Connection validation is extend to also check the original types. If there is any match between two fields' "final" or original types, we consider the connection valid.This change is backwards-compatible; there is no workflow migration needed.
When clearing the processor config, we shouldn't re-process the image. This logic wasn't handled correctly, but coincidentally the bug didn't cause a user-facing issue.
Without a config, we had a runtime error when trying to build the node for the processor graph and the listener failed.
So while we didn't re-process the image, it was because there was an error, not because the logic was correct.
Fix this by bailing if there is no image or config.
If you change the control model and the new model has the same default processor, we would still re-process the image, even if there was no need to do so.
With this change, if the image and processor config are unchanged, we bail out.
Graph, metadata and workflow all take stringified JSON only. This makes the API consistent and means we don't need to do a round-trip of pydantic parsing when handling this data.

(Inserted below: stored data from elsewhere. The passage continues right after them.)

-- ==== Sys2Proof/Syntax.lean ====
section
/-! DEFINITION. The commands of the part: one constructor of Instr per row of the table of operations and events, with
the operands a requester, a link, a pin, a timer or a measurement brings. -/

namespace Sys2Proof

/-- Where a request comes from (R40, R45, R46): a master with a fixed ID, a CAN node that binds a slot of its
controller (0 CAN A, 1 CAN B) and names a destination node, or a tunnelled master of an origin part, arriving on a Stairway link. -/
inductive Origin where
  | master (m : Nat)
  | can (bus node dest : Nat)
  | tunnel (link origin om level : Nat)
  deriving DecidableEq, Repr

/-- The first frame of a request (Table 2-5). Its kind is the command's; resv says that the reserved bit of byte 0 or
a reserved kind is used. -/
structure Frame where
  org : Origin
  seq : Nat
  more : Bool
  describe : Bool
  staged : Bool
  resv : Bool
  index : Nat
  sub : Nat
  length : Nat
  payload : List Byte
  deriving DecidableEq, Repr

/-- A SEGMENT frame (R37, R39): bytes 0 and 1 of the header and 1 to 62 payload octets. -/
structure SegFrame where
  org : Origin
  seq : Nat
  resv : Bool
  payload : List Byte
  deriving DecidableEq, Repr

/-- The 64 octets of a slot of the request ring (R358). -/
abbrev Slot := List Byte

/-- A Stairway tunnel header (Table 2-9). -/
structure TunHdr where
  dest : Nat
  origin : Nat
  om : Nat
  level : Nat
  hops : Nat
  resv : Nat
  deriving DecidableEq, Repr

/-- A tunnelled frame: its header, and the octets of the frame it carries (R46). -/
structure TunFrame where
  hdr : TunHdr
  octets : List Byte
  deriving DecidableEq, Repr

/-- A tunnelled LEVEL response: its header, and the kind, seq, index and sub of the request it answers (R46). -/
structure TunLevel where
  hdr : TunHdr
  kind : Nat
  seq : Nat
  index : Nat
  sub : Nat
  deriving DecidableEq, Repr

/-- A figure that an observer of an event gives with it (a difference, a delay, an output's value). The part forms what it needs itself, and no
meaning reads such a figure. DESIGN CHOICE, log entry 133. -/
abbrev Report := Int

/-- What stopped the clocks (R22): no REFCLK edge, the tick PLL, or the converter PLL of a wing. -/
inductive ClkLoss where
  | refclk | tickPll | wingPll (w : Nat)
  deriving DecidableEq, Repr

/-- The fields of a received time cell (Table 3-6), whether its CRC holds and whether its start character is valid. -/
structure TimeCell where
  crcOk : Bool
  good : Bool
  tb : Nat
  depth : Nat
  trace : Bool
  role : Nat
  newel : Nat
  deriving DecidableEq, Repr

/-- The four stamps of a delay exchange, and the d_down that the upstream end of the link reports (R75). -/
structure DelayCell where
  crcOk : Bool
  dDown : Int
  t1 : Int
  t2 : Int
  t3 : Int
  t4 : Int
  deriving DecidableEq, Repr

/-- A transaction message (Table 5-7); bitmap lists the addresses a PARTS segment marks. -/
structure TxMsg where
  arg : Nat
  dest : Nat
  origin : Nat
  om : Nat
  sysId : Nat
  sysSeq : Nat
  launch : Nat
  reason : Nat
  object : Nat
  bitmap : List Nat
  deriving DecidableEq, Repr

/-- What brings a launch action to execution: an entry of the launch table (R85) or a pattern action (R99). -/
inductive LaunchSrc where
  | entry (n : Nat)
  | action (p a : Nat)
  deriving DecidableEq, Repr

/-- What the estimator measured over one window (R209): reference powers of branches 0 to 3 in Q16.16 dB words, the correlation of the residual with
each reference, lag by lag, in 2^-16, the standard error of M, the powers of the input before subtraction and of the residual, and the
residual power at the 16 frequencies. -/
structure EstWindow where
  ref : List Int
  res : List (List (Int × Int))
  err : Int
  pIn : Int
  pRes : Int
  lines : List Int
  deriving DecidableEq, Repr

/-- What the gain engine measured over one update window (Table 9-1), in Q16.16 dBFS words: output power, residual power
over the last 1 ms, and the 10th percentile of output power per symbol, when it is valid. -/
structure GainMeas where
  pOut : Int
  pRes : Int
  nOut : Option Int
  deriving DecidableEq, Repr

/-- What a completed observation visit measured (R159): its power in Q16.16 dBFS words, the PA gain of a forward visit
(R200), and for each emission entry the level and whether the channel radiated on that output throughout (R256). -/
structure ObsMeas where
  power : Int
  gain : Int
  phase : Nat
  levels : List (Nat × Int × Bool)
  still : Bool
  deriving DecidableEq, Repr


/-- What the part reads of an NVMe drive when it is identified (R349 to R351): link byte (generation and width), capacity of namespace 1 in octets, the
octets of both superblock copies, and the octets of the directory entries that are not all zero, by slot. -/
structure NvmeVol where
  link : Nat
  capacity : Nat
  copy0 : List Byte
  copy1 : List Byte
  entries : List (Nat × List Byte)
  deriving DecidableEq, Repr

/-- The instructions of the JTAG TAP (R385); every other code selects BYPASS. -/
inductive Jtag where
  | bypass | idcode | samplePreload | extest | extestPulse | extestTrain | clamp | highz
  deriving DecidableEq, Repr
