-- ==== Sys2Proof/Machine/Keys.lean ====
section
/-! DEFINITION. Keys of the dictionary objects (R7, R30): the key of 0xIIII.SS is index * 256 + sub-index.
One name per object of the tables of spec/; x is the instance of the block (port, channel, rail, ...),
n the offset inside a sub-index range. -/

namespace Sys2Proof.Machine.K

It also prevents a failure mode where an uploaded image's metadata, workflow or graph are old and don't match the current schema.
As before, the frontend does strict validation and parsing when loading these values.

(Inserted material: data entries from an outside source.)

/-- Table 11-4 of spec/, one row per object of the table. -/
def rows11_4 : List ObjRow := [
  ⟨0x7110, 1, 24, 0x01, 0x01, .u8, .rwv, 2, 0, .j, "", "tm.nentries", 0, 0, "", 1, .range 0 16⟩,
  ⟨0x7110, 1, 24, 0x02, 0x02, .bool, .rwv, 2, 0, .j, "", "tm.interleave", 0, 0, "", 1, .interleave⟩,
  ⟨0x7110, 1, 24, 0x03, 0x03, .bool, .rw, 1, 0, .v, "", "tm.offset_freeze", 0, 0, "", 1, .any⟩,
  ⟨0x7110, 1, 24, 0x04, 0x04, .u8, .ro, 0, 0, .v, "", "tm.state", 0, 0, "", 1, .any⟩,
  ⟨0x7110, 1, 24, 0x05, 0x05, .u8, .ro, 0, 255, .v, "", "tm.entry_now", 0, 0, "", 1, .any⟩,
  ⟨0x7110, 1, 24, 0x06, 0x06, .u8, .cmd, 1, 0, .v, "", "tm.inject", 0, 0, "", 1, .eq 1⟩,
  ⟨0x7110, 1, 24, 0x07, 0x07, .u16, .cmd, 2, 0, .v, "", "tm.cal", 0, 0, "", 2, .tmCal⟩,
  ⟨0x7110, 1, 24, 0x08, 0x08, .u8, .ro, 0, 0, .v, "", "tm.cal_status", 0, 0, "", 1, .any⟩,
  ⟨0x7110, 1, 24, 0x09, 0x09, .u32, .ro, 0, 0, .v, "", "tm.ovr", 0, 0, "", 4, .any⟩,
  ⟨0x7110, 1, 24, 0x0A, 0x0A, .u32, .cmd, 1, 0, .v, "", "tm.ovr_clear", 0, 0, "", 4, .any⟩,
  ⟨0x7110, 1, 24, 0x0B, 0x0B, .u64, .ro, 0, 0, .v, "events", "tm.conversions", 0, 0, "", 8, .any⟩,
  ⟨0x7110, 1, 24, 0x0C, 0x0C, .u32, .ro, 0, 0, .v, "events", "tm.preempted", 0, 0, "", 4, .any⟩,
  ⟨0x7110, 1, 24, 0x0D, 0x0D, .q16, .rw, 2, 58982, .p, "", "tm.cal_point", 0, 0, "", 4, .range 16384 65536⟩,
  ⟨0x7110, 1, 24, 0x10, 0x17, .i32, .ro, 0, 0, .v, "codes", "tm.offset", 1, 0, "", 4, .any⟩]

/-- Table 11-5 of spec/, one row per object of the table. -/
def rows11_5 : List ObjRow := [
  ⟨0x7130, 1, 24, 0x01, 0x10, .blob, .rwv, 2, 0, .j, "", "tm.entry", 1, 0, "", 16, .tmEntry⟩,
  ⟨0x7130, 1, 24, 0x11, 0x11, .blob, .rwv, 2, 0, .j, "", "tm.inject_entry", 0, 0, "", 16, .tmEntry⟩,
  ⟨0x7150, 1, 24, 0x01, 0x11, .i32, .ro, 0, 0, .p, "codes", "tm.cal_offset", 1, 0, "", 4, .any⟩,
  ⟨0x7150, 1, 24, 0x21, 0x31, .q16, .ro, 0, 65536, .p, "", "tm.cal_gain", 1, 0, "", 4, .any⟩]

/-- Table 11-6 of spec/, one row per object of the table. -/
def rows11_6 : List ObjRow := [
  ⟨0x71A0, 1, 2, 0x00, 0x7F, .i64, .ro, 0, 0, .v, "codes", "acc.sum", 0, 0, "", 8, .any⟩,
  ⟨0x71A2, 1, 2, 0x00, 0x7F, .u32, .ro, 0, 0, .v, "events", "acc.count", 0, 0, "", 4, .any⟩,
  ⟨0x71A4, 1, 2, 0x00, 0x7F, .i32, .ro, 0, 0, .v, "codes", "acc.mean", 0, 0, "", 4, .any⟩,
  ⟨0x71A6, 1, 2, 0x00, 0x7F, .u8, .cmd, 1, 0, .v, "", "acc.clear", 0, 0, "", 1, .eq 1⟩,
  ⟨0x71A8, 1, 2, 0x00, 0x7F, .bool, .rw, 1, 0, .p, "", "acc.clear_on_snap", 0, 0, "", 1, .any⟩,
  ⟨0x71AA, 1, 2, 0x00, 0x7F, .bool, .ro, 0, 0, .v, "", "acc.full", 0, 0, "", 1, .any⟩]

/-- Table 11-7 of spec/, one row per object of the table. -/
def rows11_7 : List ObjRow := [
  ⟨0x71C0, 1, 2, 0x00, 0x7F, .i32, .ro, 0, 8388607, .v, "codes", "tr.min", 0, 0, "", 4, .any⟩,
  ⟨0x71C2, 1, 2, 0x00, 0x7F, .i32, .ro, 0, (-8388608), .v, "codes", "tr.max", 0, 0, "", 4, .any⟩,
  ⟨0x71C4, 1, 2, 0x00, 0x7F, .ot48, .ro, 0, 0, .v, "2^-10 s", "tr.min_time", 0, 0, "", 6, .any⟩,
  ⟨0x71C6, 1, 2, 0x00, 0x7F, .ot48, .ro, 0, 0, .v, "2^-10 s", "tr.max_time", 0, 0, "", 6, .any⟩,
  ⟨0x71C8, 1, 2, 0x00, 0x7F, .u8, .cmd, 1, 0, .v, "", "tr.clear", 0, 0, "", 1, .eq 1⟩,
  ⟨0x71CA, 1, 2, 0x00, 0x7F, .bool, .rw, 1, 0, .p, "", "tr.clear_on_snap", 0, 0, "", 1, .any⟩]

/-- Table 12-4 of spec/, one row per object of the table. -/
def rows12_4 : List ObjRow := [
  ⟨0x7200, 1, 24, 0x01, 0x01, .bool, .rwv, 2, 0, .j, "", "rl.enable", 0, 0, "", 1, .any⟩,
  ⟨0x7200, 1, 24, 0x02, 0x02, .u8, .rwv, 2, 1, .j, "", "rl.phases", 0, 0, "", 1, .railPhases⟩,
  ⟨0x7200, 1, 24, 0x03, 0x03, .u16, .rwv, 2, 480, .j, "", "rl.pwm_div", 0, 0, "", 2, .range 123 983⟩,
  ⟨0x7200, 1, 24, 0x04, 0x04, .u16, .rwv, 2, 50, .j, "mV/µs", "rl.slope", 0, 0, "", 2, .range 1 1000⟩,
  ⟨0x7200, 1, 24, 0x05, 0x05, .u16, .rwv, 2, 1000, .j, "0.01 A", "rl.phase_ilimit", 0, 0, "", 2, .range 10 5000⟩,
  ⟨0x7200, 1, 24, 0x06, 0x06, .u16, .rwv, 2, 2000, .j, "µΩ", "rl.rsense", 0, 0, "", 2, .range 100 50000⟩,
  ⟨0x7200, 1, 24, 0x07, 0x07, .q16, .rwv, 2, 65536, .j, "", "rl.divider", 0, 0, "", 4, .range 65536 6553600⟩,
  ⟨0x7200, 1, 24, 0x08, 0x08, .u8, .rwv, 2, 0, .j, "", "rl.sel_source", 0, 0, "", 1, .range 0 1⟩,
  ⟨0x7200, 1, 24, 0x09, 0x09, .u16, .rwv, 2, 1000, .j, "mV/µs", "rl.move_ramp", 0, 0, "", 2, .range 1 10000⟩,
  ⟨0x7200, 1, 24, 0x0A, 0x0A, .u32, .rwv, 2, 0, .j, "ns", "rl.move_delay", 0, 0, "", 4, .range 0 1000000⟩,
  ⟨0x7200, 1, 24, 0x0B, 0x0B, .u32, .rwv, 2, 2000, .j, "ns", "rl.settle", 0, 0, "", 4, .range 500 1000000⟩,
  ⟨0x7200, 1, 24, 0x0C, 0x0C, .u32, .rwv, 2, 1000, .j, "µs", "rl.on_delay", 0, 0, "", 4, .range 0 10000000⟩,
  ⟨0x7200, 1, 24, 0x0D, 0x0D, .u16, .rwv, 2, 10, .j, "mV/µs", "rl.on_ramp", 0, 0, "", 2, .range 1 10000⟩,
  ⟨0x7200, 1, 24, 0x0E, 0x0E, .u32, .rwv, 2, 0, .j, "µs", "rl.off_delay", 0, 0, "", 4, .range 0 10000000⟩,
  ⟨0x7200, 1, 24, 0x0F, 0x0F, .u16, .rwv, 2, 10, .j, "mV/µs", "rl.off_ramp", 0, 0, "", 2, .range 0 10000⟩,
  ⟨0x7200, 1, 24, 0x10, 0x10, .u8, .rwv, 2, 255, .j, "", "rl.on_after", 0, 0, "", 1, .rangeOr 0 23 255⟩,
  ⟨0x7200, 1, 24, 0x11, 0x11, .u32, .rwv, 2, 1000, .j, "µs", "rl.pg_qual", 0, 0, "", 4, .range 10 1000000⟩,
  ⟨0x7200, 1, 8, 0x12, 0x12, .u16, .rwv, 2, 50, .j, "0.1 %", "rl.uv", 0, 0, "", 2, .range 10 300⟩,
  ⟨0x7200, 1, 8, 0x13, 0x13, .u16, .rwv, 2, 50, .j, "0.1 %", "rl.ov", 0, 0, "", 2, .range 10 300⟩,
  ⟨0x7200, 1, 24, 0x14, 0x14, .u32, .rwv, 2, 100, .j, "µs", "rl.fault_time", 0, 0, "", 4, .range 1 1000000⟩,
  ⟨0x7200, 1, 24, 0x15, 0x15, .u32, .rwv, 2, 20, .j, "µs", "rl.oc_time", 0, 0, "", 4, .range 1 100000⟩,
  ⟨0x7200, 1, 8, 0x16, 0x16, .u32, .rwv, 2, 2, .j, "µs", "rl.ov_time", 0, 0, "", 4, .range 1 1000⟩,
  ⟨0x7200, 1, 24, 0x17, 0x17, .u16, .rwv, 2, 5, .j, "s", "rl.retry", 0, 0, "", 2, .range 0 3600⟩,
  ⟨0x7200, 1, 24, 0x18, 0x18, .u8, .rwv, 2, 3, .j, "", "rl.retry_max", 0, 0, "", 1, .range 1 255⟩,
  ⟨0x7200, 1, 24, 0x19, 0x19, .bool, .rwv, 2, 0, .j, "", "rl.auto_shed", 0, 0, "", 1, .any⟩,
  ⟨0x7200, 1, 24, 0x1A, 0x1A, .u8, .rwv, 2, 30, .j, "%", "rl.shed_below", 0, 0, "", 1, .range 5 90⟩,
  ⟨0x7200, 1, 24, 0x1B, 0x1B, .u32, .rwv, 2, 20000, .j, "ns", "rl.keepout", 0, 0, "", 4, .range 1000 10000000⟩,
  ⟨0x7200, 1, 24, 0x1C, 0x1C, .u8, .rwv, 2, 80, .j, "%", "rl.readd_level", 0, 0, "", 1, .range 30 100⟩,
  ⟨0x7200, 1, 8, 0x1D, 0x1D, .u16, .rwv, 2, 20, .j, "0.1 %/°C", "rl.bal_gain", 0, 0, "", 2, .range 0 200⟩,
  ⟨0x7200, 1, 8, 0x1E, 0x1E, .u8, .rwv, 2, 255, .j, "", "rl.v_acc", 0, 0, "", 1, .any⟩,
  ⟨0x7200, 1, 8, 0x1F, 0x1F, .u8, .rwv, 2, 255, .j, "", "rl.i_acc", 0, 0, "", 1, .any⟩,
  ⟨0x7200, 1, 8, 0x20, 0x20, .u8, .rwv, 2, 255, .j, "", "rl.t_acc", 0, 0, "", 1, .any⟩,
  ⟨0x7200, 1, 8, 0x21, 0x21, .i32, .rwv, 2, 0, .j, "µ°C per code", "rl.temp_scale", 0, 0, "", 4, .any⟩,
  ⟨0x7200, 1, 8, 0x22, 0x22, .i32, .rwv, 2, 0, .j, "m°C", "rl.temp_offset", 0, 0, "", 4, .any⟩]

/-- Table 12-5 of spec/, one row per object of the table. -/
def rows12_5 : List ObjRow := [
  ⟨0x7220, 1, 24, 0x01, 0x08, .u16, .rwv, 2, 0, .j, "mV", "rl.sp", 1, 0, "_mv", 2, .range 0 60000⟩,
  ⟨0x7220, 1, 24, 0x11, 0x18, .u8, .rwv, 2, 0, .j, "", "rl.sp", 1, 0, "_phases", 1, .any⟩]

/-- Table 12-6 of spec/, one row per object of the table. -/
def rows12_6 : List ObjRow := [
  ⟨0x7240, 1, 24, 0x01, 0x01, .u8, .ro, 0, 0, .v, "", "rl.state", 0, 0, "", 1, .any⟩,
  ⟨0x7240, 1, 24, 0x02, 0x02, .bool, .ro, 0, 0, .v, "", "rl.pg", 0, 0, "", 1, .any⟩,
  ⟨0x7240, 1, 24, 0x03, 0x03, .u8, .ro, 0, 0, .v, "", "rl.setpoint", 0, 0, "", 1, .any⟩,
  ⟨0x7240, 1, 24, 0x04, 0x04, .u32, .ro, 0, 0, .v, "mV", "rl.vref", 0, 0, "", 4, .any⟩,
  ⟨0x7240, 1, 24, 0x05, 0x05, .u8, .ro, 0, 0, .v, "", "rl.active_phases", 0, 0, "", 1, .any⟩,
  ⟨0x7240, 1, 24, 0x06, 0x06, .u8, .ro, 0, 0, .v, "", "rl.failed_phases", 0, 0, "", 1, .any⟩,
  ⟨0x7240, 1, 24, 0x07, 0x07, .q16, .ro, 0, 0, .v, "A", "rl.ilimit", 0, 0, "", 4, .any⟩,
  ⟨0x7240, 1, 24, 0x08, 0x08, .u8, .ro, 0, 0, .v, "", "rl.sense", 0, 0, "", 1, .any⟩,
  ⟨0x7240, 1, 8, 0x09, 0x09, .q16, .ro, 0, 0, .v, "V", "rl.volts", 0, 0, "", 4, .any⟩,
  ⟨0x7240, 1, 8, 0x0A, 0x0A, .q16, .ro, 0, 0, .v, "A", "rl.amps", 0, 0, "", 4, .any⟩,
  ⟨0x7240, 1, 8, 0x0B, 0x0B, .q16, .ro, 0, 0, .v, "W", "rl.watts", 0, 0, "", 4, .any⟩,
  ⟨0x7240, 1, 8, 0x0C, 0x0C, .q16, .ro, 0, 0, .v, "A", "rl.amps_peak", 0, 0, "", 4, .any⟩,
  ⟨0x7240, 1, 8, 0x0D, 0x0D, .q16, .ro, 0, 0, .v, "W", "rl.watts_peak", 0, 0, "", 4, .any⟩,
  ⟨0x7240, 1, 8, 0x0E, 0x0E, .q16, .ro, 0, 0, .v, "dB", "rl.headroom", 0, 0, "", 4, .any⟩,
  ⟨0x7240, 1, 24, 0x0F, 0x0F, .u32, .ro, 0, 0, .p, "events", "rl.faults", 0, 0, "", 4, .any⟩,
  ⟨0x7240, 1, 24, 0x10, 0x10, .u32, .ro, 0, 0, .v, "events", "rl.readds", 0, 0, "", 4, .any⟩,
  ⟨0x7240, 1, 24, 0x11, 0x11, .u8, .cmd, 1, 0, .v, "", "rl.peak_clear", 0, 0, "", 1, .eq 1⟩,
  ⟨0x7240, 1, 24, 0x12, 0x12, .u8, .ro, 0, 0, .v, "", "rl.last_fault", 0, 0, "", 1, .any⟩,
  ⟨0x7240, 1, 24, 0x13, 0x13, .u8, .ro, 0, 0, .v, "", "rl.retries_left", 0, 0, "", 1, .any⟩,
  ⟨0x7240, 1, 8, 0x20, 0x27, .q16, .ro, 0, 0, .v, "°C", "rl.phase_temp", 1, 0, "", 4, .any⟩]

The previous super-minimal implementation had a major issue - the saved workflow didn't take into account batched field values. When generating with multiple iterations or dynamic prompts, the same workflow with the first prompt, seed, etc was stored in each image.
As a result, when the batch results in multiple queue items, only one of the images has the correct workflow - the others are mismatched.
To work around this, we can store the _graph_ in the image metadata (alongside the workflow, if generated via workflow editor). When loading a workflow from an image, we can choose to load the workflow or the graph, preferring the workflow.
Internally, we need to update images router image-saving services. The changes are minimal.
To avoid pydantic errors deserializing the graph, when we extract it from the image, we will leave it as stringified JSON and let the frontend's more sophisticated and flexible parsing handle it. The worklow is also changed to just return stringified JSON, so the API is consistent.